__PROBLEM DESCRIPTION__.
Extract each line holding the word "writes" from the entries.
[[ INPUT DATA open ]]
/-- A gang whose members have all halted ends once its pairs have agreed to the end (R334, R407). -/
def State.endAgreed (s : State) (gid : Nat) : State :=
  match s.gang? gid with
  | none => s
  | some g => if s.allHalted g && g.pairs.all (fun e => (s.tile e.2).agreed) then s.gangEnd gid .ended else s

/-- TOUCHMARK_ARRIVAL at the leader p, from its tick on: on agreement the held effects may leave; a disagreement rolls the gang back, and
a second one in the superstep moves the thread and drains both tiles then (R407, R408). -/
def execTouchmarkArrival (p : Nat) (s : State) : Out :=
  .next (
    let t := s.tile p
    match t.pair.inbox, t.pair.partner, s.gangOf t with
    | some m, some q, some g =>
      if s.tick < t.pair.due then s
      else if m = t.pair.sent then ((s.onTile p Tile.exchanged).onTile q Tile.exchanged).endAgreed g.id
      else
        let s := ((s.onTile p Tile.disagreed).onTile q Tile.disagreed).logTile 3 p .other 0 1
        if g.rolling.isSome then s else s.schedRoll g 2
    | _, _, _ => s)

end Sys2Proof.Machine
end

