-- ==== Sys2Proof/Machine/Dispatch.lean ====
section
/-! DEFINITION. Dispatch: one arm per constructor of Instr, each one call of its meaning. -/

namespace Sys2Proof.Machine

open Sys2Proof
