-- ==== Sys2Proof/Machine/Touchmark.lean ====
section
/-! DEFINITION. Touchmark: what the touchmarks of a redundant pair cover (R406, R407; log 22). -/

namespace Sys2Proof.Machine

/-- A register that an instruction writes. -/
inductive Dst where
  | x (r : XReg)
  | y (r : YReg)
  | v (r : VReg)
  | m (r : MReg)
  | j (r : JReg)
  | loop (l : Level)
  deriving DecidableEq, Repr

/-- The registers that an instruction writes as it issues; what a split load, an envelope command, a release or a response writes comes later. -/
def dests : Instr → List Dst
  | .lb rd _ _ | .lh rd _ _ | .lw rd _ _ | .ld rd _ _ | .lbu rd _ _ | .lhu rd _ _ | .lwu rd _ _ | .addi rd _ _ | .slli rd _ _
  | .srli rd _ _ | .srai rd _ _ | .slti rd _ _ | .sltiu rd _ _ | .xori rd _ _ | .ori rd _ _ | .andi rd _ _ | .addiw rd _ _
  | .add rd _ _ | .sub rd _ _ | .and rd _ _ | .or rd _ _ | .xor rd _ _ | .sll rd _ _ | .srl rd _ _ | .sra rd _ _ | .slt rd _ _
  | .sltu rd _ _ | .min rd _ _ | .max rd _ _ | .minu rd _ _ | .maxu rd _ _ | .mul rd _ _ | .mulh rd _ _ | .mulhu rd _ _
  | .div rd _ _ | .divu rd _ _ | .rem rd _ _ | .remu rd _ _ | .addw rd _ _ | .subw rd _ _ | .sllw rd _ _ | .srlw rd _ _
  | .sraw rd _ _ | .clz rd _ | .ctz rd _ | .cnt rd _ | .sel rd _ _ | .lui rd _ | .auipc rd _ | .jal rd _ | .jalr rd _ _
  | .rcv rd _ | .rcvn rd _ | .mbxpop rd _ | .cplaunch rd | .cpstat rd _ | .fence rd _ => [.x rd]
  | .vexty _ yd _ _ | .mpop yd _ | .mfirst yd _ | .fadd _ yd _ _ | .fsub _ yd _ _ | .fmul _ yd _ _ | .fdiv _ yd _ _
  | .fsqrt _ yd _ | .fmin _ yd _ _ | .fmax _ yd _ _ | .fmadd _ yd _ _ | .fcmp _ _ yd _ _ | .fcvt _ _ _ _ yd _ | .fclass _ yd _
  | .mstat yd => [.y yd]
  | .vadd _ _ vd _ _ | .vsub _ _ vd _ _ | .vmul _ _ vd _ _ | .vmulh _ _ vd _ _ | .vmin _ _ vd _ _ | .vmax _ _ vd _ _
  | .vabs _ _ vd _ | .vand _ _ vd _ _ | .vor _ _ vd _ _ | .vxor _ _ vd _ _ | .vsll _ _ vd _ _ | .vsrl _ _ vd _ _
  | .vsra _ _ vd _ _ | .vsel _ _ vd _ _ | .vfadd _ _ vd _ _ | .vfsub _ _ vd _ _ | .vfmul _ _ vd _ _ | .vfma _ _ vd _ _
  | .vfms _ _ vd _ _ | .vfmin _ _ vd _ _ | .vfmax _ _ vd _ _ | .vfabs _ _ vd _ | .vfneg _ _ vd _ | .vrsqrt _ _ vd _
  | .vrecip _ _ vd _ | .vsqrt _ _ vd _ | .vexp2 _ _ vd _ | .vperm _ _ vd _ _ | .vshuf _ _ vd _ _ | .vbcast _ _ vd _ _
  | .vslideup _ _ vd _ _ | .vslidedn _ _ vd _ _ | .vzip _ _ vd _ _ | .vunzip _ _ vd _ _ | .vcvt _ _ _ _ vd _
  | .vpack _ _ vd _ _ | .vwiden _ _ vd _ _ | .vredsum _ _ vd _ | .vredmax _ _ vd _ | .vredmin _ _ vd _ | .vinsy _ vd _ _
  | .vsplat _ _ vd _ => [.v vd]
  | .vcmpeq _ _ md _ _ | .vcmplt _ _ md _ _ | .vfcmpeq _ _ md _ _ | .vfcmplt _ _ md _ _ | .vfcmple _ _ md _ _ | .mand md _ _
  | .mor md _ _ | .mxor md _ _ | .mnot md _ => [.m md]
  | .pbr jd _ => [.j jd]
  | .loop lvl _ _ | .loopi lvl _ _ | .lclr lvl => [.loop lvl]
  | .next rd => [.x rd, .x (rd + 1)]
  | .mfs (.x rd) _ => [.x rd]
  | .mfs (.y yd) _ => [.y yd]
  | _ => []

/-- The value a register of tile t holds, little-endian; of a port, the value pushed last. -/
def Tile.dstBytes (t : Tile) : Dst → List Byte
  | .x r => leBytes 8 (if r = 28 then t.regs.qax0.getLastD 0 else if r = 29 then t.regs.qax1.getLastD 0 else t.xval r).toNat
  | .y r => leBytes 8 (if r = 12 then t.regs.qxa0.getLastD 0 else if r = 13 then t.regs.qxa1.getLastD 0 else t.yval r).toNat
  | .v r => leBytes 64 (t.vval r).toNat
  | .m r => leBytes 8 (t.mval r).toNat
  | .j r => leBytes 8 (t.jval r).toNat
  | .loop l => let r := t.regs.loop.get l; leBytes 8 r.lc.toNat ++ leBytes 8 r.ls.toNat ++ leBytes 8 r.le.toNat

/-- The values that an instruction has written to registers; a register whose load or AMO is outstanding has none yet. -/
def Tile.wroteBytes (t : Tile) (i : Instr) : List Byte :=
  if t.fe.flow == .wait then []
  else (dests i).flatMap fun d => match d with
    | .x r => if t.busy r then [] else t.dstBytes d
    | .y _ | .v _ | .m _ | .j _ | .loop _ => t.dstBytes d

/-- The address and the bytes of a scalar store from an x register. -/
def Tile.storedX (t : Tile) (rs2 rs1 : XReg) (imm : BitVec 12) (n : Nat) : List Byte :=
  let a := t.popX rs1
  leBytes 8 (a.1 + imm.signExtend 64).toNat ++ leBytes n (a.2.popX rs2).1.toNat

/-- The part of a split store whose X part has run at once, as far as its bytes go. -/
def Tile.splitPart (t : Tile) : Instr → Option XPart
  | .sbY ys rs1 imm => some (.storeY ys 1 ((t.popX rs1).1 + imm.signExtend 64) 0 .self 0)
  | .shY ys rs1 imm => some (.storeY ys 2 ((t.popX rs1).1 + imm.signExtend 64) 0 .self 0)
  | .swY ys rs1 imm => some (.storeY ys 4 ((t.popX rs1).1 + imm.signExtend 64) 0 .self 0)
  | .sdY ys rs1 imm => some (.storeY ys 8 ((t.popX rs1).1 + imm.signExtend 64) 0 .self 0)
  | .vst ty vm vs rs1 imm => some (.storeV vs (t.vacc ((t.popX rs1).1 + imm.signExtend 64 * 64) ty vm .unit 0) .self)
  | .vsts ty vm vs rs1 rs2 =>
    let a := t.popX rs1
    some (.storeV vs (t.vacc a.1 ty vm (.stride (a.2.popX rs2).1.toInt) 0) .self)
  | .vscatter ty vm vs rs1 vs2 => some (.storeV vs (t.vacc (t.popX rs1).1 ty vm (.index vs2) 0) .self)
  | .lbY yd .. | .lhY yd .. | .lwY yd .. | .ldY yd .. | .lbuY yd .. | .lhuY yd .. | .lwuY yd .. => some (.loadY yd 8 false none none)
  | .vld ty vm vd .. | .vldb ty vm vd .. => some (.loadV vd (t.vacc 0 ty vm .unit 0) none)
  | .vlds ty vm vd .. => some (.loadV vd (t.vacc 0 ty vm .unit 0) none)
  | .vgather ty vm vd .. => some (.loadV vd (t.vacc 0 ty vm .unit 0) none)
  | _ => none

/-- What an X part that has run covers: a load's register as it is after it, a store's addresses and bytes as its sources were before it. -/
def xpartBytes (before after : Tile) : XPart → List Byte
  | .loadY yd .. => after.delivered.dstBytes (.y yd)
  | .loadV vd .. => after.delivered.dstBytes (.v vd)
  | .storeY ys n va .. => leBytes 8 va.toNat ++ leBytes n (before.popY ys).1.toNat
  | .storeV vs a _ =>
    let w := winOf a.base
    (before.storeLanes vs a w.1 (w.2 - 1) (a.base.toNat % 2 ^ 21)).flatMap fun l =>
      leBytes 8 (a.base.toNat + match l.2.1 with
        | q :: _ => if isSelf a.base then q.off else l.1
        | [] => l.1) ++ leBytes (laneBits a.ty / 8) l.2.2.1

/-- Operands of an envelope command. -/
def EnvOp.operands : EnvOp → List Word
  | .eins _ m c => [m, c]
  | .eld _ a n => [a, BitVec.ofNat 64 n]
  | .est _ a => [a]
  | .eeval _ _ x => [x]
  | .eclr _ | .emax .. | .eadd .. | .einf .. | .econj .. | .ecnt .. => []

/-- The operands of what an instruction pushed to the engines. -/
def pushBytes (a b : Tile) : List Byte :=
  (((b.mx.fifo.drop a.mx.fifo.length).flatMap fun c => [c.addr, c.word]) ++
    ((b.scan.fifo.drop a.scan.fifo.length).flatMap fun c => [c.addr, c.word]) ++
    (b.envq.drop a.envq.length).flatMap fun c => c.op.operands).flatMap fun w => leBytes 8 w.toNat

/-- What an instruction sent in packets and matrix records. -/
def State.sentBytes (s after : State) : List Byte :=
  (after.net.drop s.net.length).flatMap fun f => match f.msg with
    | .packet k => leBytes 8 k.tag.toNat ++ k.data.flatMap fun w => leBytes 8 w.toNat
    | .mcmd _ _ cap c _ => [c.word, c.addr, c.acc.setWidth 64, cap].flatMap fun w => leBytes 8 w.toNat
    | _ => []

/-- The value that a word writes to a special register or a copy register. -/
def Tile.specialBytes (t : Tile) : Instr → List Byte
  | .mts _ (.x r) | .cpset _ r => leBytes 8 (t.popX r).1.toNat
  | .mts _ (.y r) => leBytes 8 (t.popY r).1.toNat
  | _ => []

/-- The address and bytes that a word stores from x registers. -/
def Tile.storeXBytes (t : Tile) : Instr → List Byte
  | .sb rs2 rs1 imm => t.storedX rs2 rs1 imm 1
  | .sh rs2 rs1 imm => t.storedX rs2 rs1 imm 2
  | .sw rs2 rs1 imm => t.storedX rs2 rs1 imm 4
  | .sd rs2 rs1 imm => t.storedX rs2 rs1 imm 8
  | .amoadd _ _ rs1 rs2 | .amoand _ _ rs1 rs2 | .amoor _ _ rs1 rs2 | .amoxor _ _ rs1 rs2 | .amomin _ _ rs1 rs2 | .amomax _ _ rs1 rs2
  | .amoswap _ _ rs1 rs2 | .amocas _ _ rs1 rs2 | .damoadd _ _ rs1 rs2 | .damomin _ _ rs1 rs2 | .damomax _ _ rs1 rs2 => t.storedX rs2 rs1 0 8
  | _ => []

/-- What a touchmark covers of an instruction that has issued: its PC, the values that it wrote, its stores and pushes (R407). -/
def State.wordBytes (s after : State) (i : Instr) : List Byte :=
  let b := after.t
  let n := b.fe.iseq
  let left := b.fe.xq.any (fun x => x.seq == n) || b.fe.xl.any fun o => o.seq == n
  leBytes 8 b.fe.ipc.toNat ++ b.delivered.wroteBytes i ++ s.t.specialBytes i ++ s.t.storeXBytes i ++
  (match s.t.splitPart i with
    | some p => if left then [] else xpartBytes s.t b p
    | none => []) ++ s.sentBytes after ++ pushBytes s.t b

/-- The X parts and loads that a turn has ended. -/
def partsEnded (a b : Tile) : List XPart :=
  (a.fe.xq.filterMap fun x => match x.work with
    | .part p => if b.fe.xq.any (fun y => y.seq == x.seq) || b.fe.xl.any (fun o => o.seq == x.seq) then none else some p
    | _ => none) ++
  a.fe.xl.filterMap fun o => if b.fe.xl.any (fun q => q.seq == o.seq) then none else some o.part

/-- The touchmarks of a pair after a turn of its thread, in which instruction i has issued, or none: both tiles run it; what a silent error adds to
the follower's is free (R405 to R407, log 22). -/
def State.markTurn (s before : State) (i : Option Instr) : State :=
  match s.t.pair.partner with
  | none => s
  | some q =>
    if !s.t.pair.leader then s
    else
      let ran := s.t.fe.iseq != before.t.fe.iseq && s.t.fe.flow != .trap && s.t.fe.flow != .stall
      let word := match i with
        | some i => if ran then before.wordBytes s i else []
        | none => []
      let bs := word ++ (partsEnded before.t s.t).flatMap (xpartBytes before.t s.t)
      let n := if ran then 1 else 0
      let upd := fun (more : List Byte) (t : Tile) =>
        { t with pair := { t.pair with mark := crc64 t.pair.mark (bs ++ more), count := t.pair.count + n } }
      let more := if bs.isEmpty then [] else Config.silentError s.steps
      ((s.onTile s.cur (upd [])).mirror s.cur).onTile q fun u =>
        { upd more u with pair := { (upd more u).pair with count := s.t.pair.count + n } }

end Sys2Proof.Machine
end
[[ INPUT DATA closed ]]
__OUTPUT__.
/-- A register that an instruction writes. -/
/-- The registers that an instruction writes as it issues; what a split load, an envelope command, a release or a response writes comes later. -/
/-- The value that a word writes to a special register or a copy register. -/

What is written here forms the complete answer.